= Yvan Craipeau =

French Trotskyist activist

Yvan Craipeau (/fr/; 24 September 1911 – 13 December 2001) was a French Trotskyist activist.

==Biography==
Born in La Roche-sur-Yon, he helped found a local independent Marxist organisation while he was still in his teens. Expelled from school, he moved to Paris and became associated with the Trotskyist group around La Verité. In 1930, the group founded the Communist League. It considered itself an external faction of the Communist Party of France and so admitted current and former members of the French Communist Party. However, the rule was relaxed, and Craipeau was allowed to join in 1931. He joined the League's executive committee with the responsibility for developing a youth wing.

By 1933, he was able to organise a meeting attended by 1000 members of the youth wings of the Communist Party and the Section française de l'Internationale ouvrière. In 1933, he was Trotsky's personal secretary.

In 1936, Craipeau became a leading member of the new Internationalist Workers Party (POI). The following year, in reaction to Trotsky's The Revolution Betrayed, he began a re-analysis of the nature of the Soviet Union. He concluded that it could not be defended, as Trotsky held, as a degenerated workers' state but that it was a bureaucratic collectivist system, an idea that he introduced to Trotskyism.

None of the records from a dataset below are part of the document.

-- ==== Sys2Proof/Machine/State.lean ====
section
/-! DEFINITION. The state of the block as plain data (spec/10_state.md), the reasons a step can stop, and the state
after reset (R45).

The fields fall in two groups. The spec's own state (R21, R32 to R37) comes first. The fields after it are the
MODEL's own (log entries 3, 6, 7, 8, 9): what the block reads from outside, what it has sent, which operations are
asked of it, the result it last gave, and the configuration it was built with. -/

namespace Sys2Proof.Machine

/-- `rx_state` (R32). -/
inductive RxState where
  | idle
  | receiving
  | accepted
  | rejected
  deriving DecidableEq, Repr

/-- `tx_phase` (R33). -/
inductive TxPhase where
  | off
  | cca
  | setup
  | fill
  | waitSent
  | restore
  deriving DecidableEq, Repr

/-- The conditions a host command can end with (R260). -/
inductive Condition where
  /-- Code 1, raised by INIT (R261). -/
  | initFailure
  /-- Code 2, raised by RX_POLL at step 5 or 6 (R262). -/
  | decodeRejected
  /-- Code 3, raised by SEND_PKT (R263). -/
  | callerInputError
  deriving DecidableEq, Repr

/-- One byte on the serial bus (R60). -/
inductive Wire where
  /-- A byte sent by the block: an address byte, or a data byte of a write. -/
  | out (b : Byte)
  /-- A byte returned by the chip in a read. -/
  | inp (b : Byte)
  deriving DecidableEq, Repr

/-- A byte store by address (`Host.Cell`), its addresses strictly rising. -/
abbrev Memory := List Host.Cell

/-- Who asks for an operation (R20, R99). -/
inductive Port where
  /-- The host, through the host command interface. -/
  | host
  /-- The chip's receive signal. -/
  | signal
  /-- The block itself: a unit operation or a chip I/O primitive invoked on its own. -/
  | internal
  /-- The serial bus: a bare address byte (R96). -/
  | bus
  deriving DecidableEq, Repr

/-- Operations asked at one port, as bytes in the order they are asked. -/
structure Move where
  /-- Who asks. -/
  port : Port
  /-- The operations' bytes. -/
  bytes : List Byte
  deriving DecidableEq, Repr

/-- What an operation returns (R38, R99, R100: a result "is a result, not state"). -/
inductive Ret where
  /-- No result, or none yet. -/
  | none
  /-- INIT, RX_POLL, SEND, SEND_PKT, SET_MODE: a boolean. -/
  | bool (b : Bool)
  /-- RX_GET: bytes, length, type, signal strength (R195). -/
  | packet (bytes : List Byte) (len : Nat) (type : DeviceType) (rssi : Byte)
  /-- LAST_GET: bytes and length (R250). -/
  | snapshot (bytes : List Byte) (len : Nat)
  /-- DESTUFF and STUFF: bytes, and the bits dropped or inserted (R142, R147). -/
  | stuffed (bytes : List Byte) (count : Nat)
  /-- CRC_STEP and PKT_CRC. -/
  | half (c : Half)
  /-- REV8 and REG_RD. -/
  | byte (b : Byte)
  /-- REVBUF, ASSEMBLE, TX_PASS, FIFO_RD. -/
  | bytes (bs : List Byte)
  /-- CLASSIFY (R241). -/
  | kind (type : DeviceType) (len : Nat)
  /-- FLAG_RD (R126). -/
  | bit (b : Bool)
  deriving DecidableEq, Repr

/-- The SEND in progress: its operands, "read once when the command starts" (R46), and what its caller needs. -/
structure SendJob where
  /-- `payload[0..L)`. -/
  payload : List Byte
  /-- `v`. -/
  v : Nat
  /-- How many more iterations the clear-channel wait may make (R213). -/
  ccaLeft : Nat
  /-- SEND_PKT issued this SEND, so the counter moves when it returns (R246). -/
  fromPkt : Bool
  deriving DecidableEq, Repr

/-- The whole state. -/
structure State where
  /-- `raw` (R21). -/
  raw : Buf 10
  /-- `ds` (R21). -/
  ds : Buf 9
  /-- `dec` (R21, R22). -/
  dec : Buf 9
  /-- `dec_len`: 0, 8 or 9 (R21). -/
  decLen : Nat
  /-- `dec_type` (R21). -/
  decType : DeviceType
  /-- `rssi` (R21, R127). -/
  rssi : Byte
  /-- `pl` (R21). -/
  pl : Buf 9
  /-- `st` (R21). -/
  st : Buf 10
  /-- `frame` (R21, R25). -/
  frame : Buf 11
  /-- `total` (R21, R10); it may be below R21's 16 (log entry 24). -/
  total : Byte
  /-- `acc` (R21, R44). -/
  acc : Byte
  /-- `acc_n`: 0 to 7 (R21). -/
  accN : Nat
  /-- `last_sent` (R21, R24). -/
  lastSent : Buf 11
  /-- `last_sent_len`: 0 to 11 (R21). -/
  lastSentLen : Nat
  /-- `counter`: 1 to 255 (R21, R23). -/
  counter : Byte
  /-- `rx_state` (R32). -/
  rxState : RxState
  /-- `tx_phase` (R33). -/
  txPhase : TxPhase
  /-- `rep` (R33, R10). -/
  rep : Half
  /-- `tx_active` (R33). -/
  txActive : Bool
  /-- `rx_flag` (R34). -/
  rxFlag : Bool
  /-- `irq_armed` (R35). -/
  irqArmed : Bool
  /-- `initialized` (R36). -/
  initialized : Bool
  /-- `chip_mode` (R37). -/
  chipMode : Mode
  /-- MODEL: the constants and parameters of R9, which nothing writes (R39, R297; log entry 2). -/
  cfg : Config.Params
  /-- MODEL: the chip's next answers (R66; log entry 3). -/
  chipIn : List Config.ChipAnswer
  /-- MODEL: the next ChannelClear draws (R213; log entry 3). -/
  clearIn : List Config.ClearAnswer
  /-- MODEL: how many draws were made; numbers the free values (log entry 3). -/
  drawn : Nat
  /-- MODEL: the bytes that crossed the bus, oldest first (R60, R74; log entry 6). -/
  bus : List Wire
  /-- MODEL: the chip's registers as the block last wrote them (R41, R121; log entry 7). -/
  chipRegs : Memory
  /-- MODEL: the bytes appended to the chip's transmit FIFO, oldest first (R97, R123; log entry 7). -/
  fifoOut : List Byte
  /-- MODEL: the operations asked of the block, the next one first (R20, R312; log entry 8). -/
  moves : List Move
  /-- MODEL: the last result (R38; log entry 9). -/
  ret : Ret
  /-- MODEL: the condition the last operation ended with (R260; log entry 9). -/
  cond : Option Condition
  /-- MODEL: the operands of the SEND in progress; means something only while `tx_phase` is not TxOff (log entry 9). -/
  job : SendJob
  deriving DecidableEq, Repr

/-- Why the machine stops with a fault. It never does: every condition of R260 is "handled where it arises, by
returning a boolean" (R278), no access can be misaligned (R68), and every 7-bit chip address exists (R103). -/
inductive Fault where
  deriving DecidableEq, Repr

/-- Why an operation has no behaviour (R265). -/
inductive Refusal where
  /-- Raised by `exec`'s arm of an operation the model has not reached; no arm raises it. Safe. -/
  | notModelled (mnemonic : String)
  /-- Raised by RX_POLL, SEND and SEND_PKT while `initialized = 0` (R298, U2). Safe. -/
  | beforeInit
  /-- Raised by STUFF, and by SEND_PKT with it, when a ninth insertion is due (R149, U1). Safe. -/
  | stuffOverflow
  /-- Raised by SEND, DESTUFF, STUFF, FIFO_WR and FIFO_RD when an operand is out of the spec's range (R265, U4). Safe. -/
  | operandRange
  /-- Raised by the step when a port asks for an operation it cannot issue (R99, R120, U6). Safe. -/
  | notIssuable
  /-- Raised by the step when the bytes asked for are no operation (R102, U3). Safe. -/
  | undecodable (e : DecodeError)
  deriving DecidableEq, Repr

/-- No SEND in progress. -/
def SendJob.idle : SendJob := ⟨[], 0, 0, false⟩

/-- The machine right after reset (R45, R290 to R293). The unspecified buffers, `rssi`, `total`, `acc` and `acc_n` are 0
(DESIGN CHOICE, log entry 1; unsafe). -/
def State.reset : State where
  raw := Buf.zero 10
  ds := Buf.zero 9
  dec := Buf.zero 9
  decLen := 0
  decType := .unknown
  rssi := 0
  pl := Buf.zero 9
  st := Buf.zero 10
  frame := Buf.zero 11
  total := 0
  acc := 0
  accN := 0
  lastSent := Buf.zero 11
  lastSentLen := 0
  counter := 1
  rxState := .idle
  txPhase := .off
  rep := 0
  txActive := false
  rxFlag := false
  irqArmed := false
  initialized := false
  chipMode := .standby
  cfg := Config.params
  chipIn := []
  clearIn := []
  drawn := 0
  bus := []
  chipRegs := []
  fifoOut := []
  moves := []
  ret := .none
  cond := none
  job := SendJob.idle

end Sys2Proof.Machine
end

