-- ==== Sys2Proof/Machine/BitRev.lean ====
section
/-! DEFINITION. The byte-reversal unit (spec/43_bitrev.md). -/

namespace Sys2Proof.Machine

/-- REV8 (R176): bit `i` of the result is bit `7 - i` of the operand. -/
def rev8 (b : Byte) : Byte := byteOfBits (byteBits b).reverse

/-- REVBUF (R178): every byte reversed, their order kept. -/
def revBuf (bytes : List Byte) : List Byte := bytes.map rev8

/-- REV8 (R176). -/
def execRev8 (b : Byte) (s : State) : Host.Outcome State Fault Refusal := .next (respond (.byte (rev8 b)) s)

/-- REVBUF (R178). -/
def execRevBuf (bytes : List Byte) (s : State) : Host.Outcome State Fault Refusal :=
  .next (respond (.bytes (revBuf bytes)) s)

end Sys2Proof.Machine
end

During World War II, he was pronounced unfit for duty, and attempted, with Marcel Hic, to publish La Verité secretly. This was difficult, and following a series of setbacks, he turned instead to work influencing the German Army. He wrote an account of this activity in his books Contre vents et marées and La Libération Confisquée. The former work, on the Occupation period itself, was published in English in 2013.

In 1944, Craipeau was the architect of unity between three of France's four Trotskyist groups: the POI itself, the Comités Communistes Internationalistes and the Octobre group. They formed the Internationalist Communist Party, and in 1946, he was elected its General Secretary. In the same year, he was also elevated to the International Secretariat of the Fourth International. However, he could not agree with the International's perspective that a crisis in capitalism was imminent, and soon after the POI sided with the International, he was expelled.

Craipeau temporarily withdrew from politics, and in 1951, he moved to Basse-Terre in Guadeloupe, where he became a school teacher and soon secretary of the National Education Federation trade union.

In 1954, Craipeau returned to mainland France, where he participated in the creation of the New Left. This fused with the Movement for the Liberation of the City to form the Union of the Socialist Left (UGS) and, in 1960 with several groups to form the Unified Socialist Party (PSU). He remained a leading member of this party for many years, during which he wrote numerous books on left-wing politics and revolution.

He died in Paris.

==Works==
- Swimming against the Tide: Trotskyists in German-occupied France, Merlin, London, 2013. Translation and introduction by David Broder, with a documentary appendix.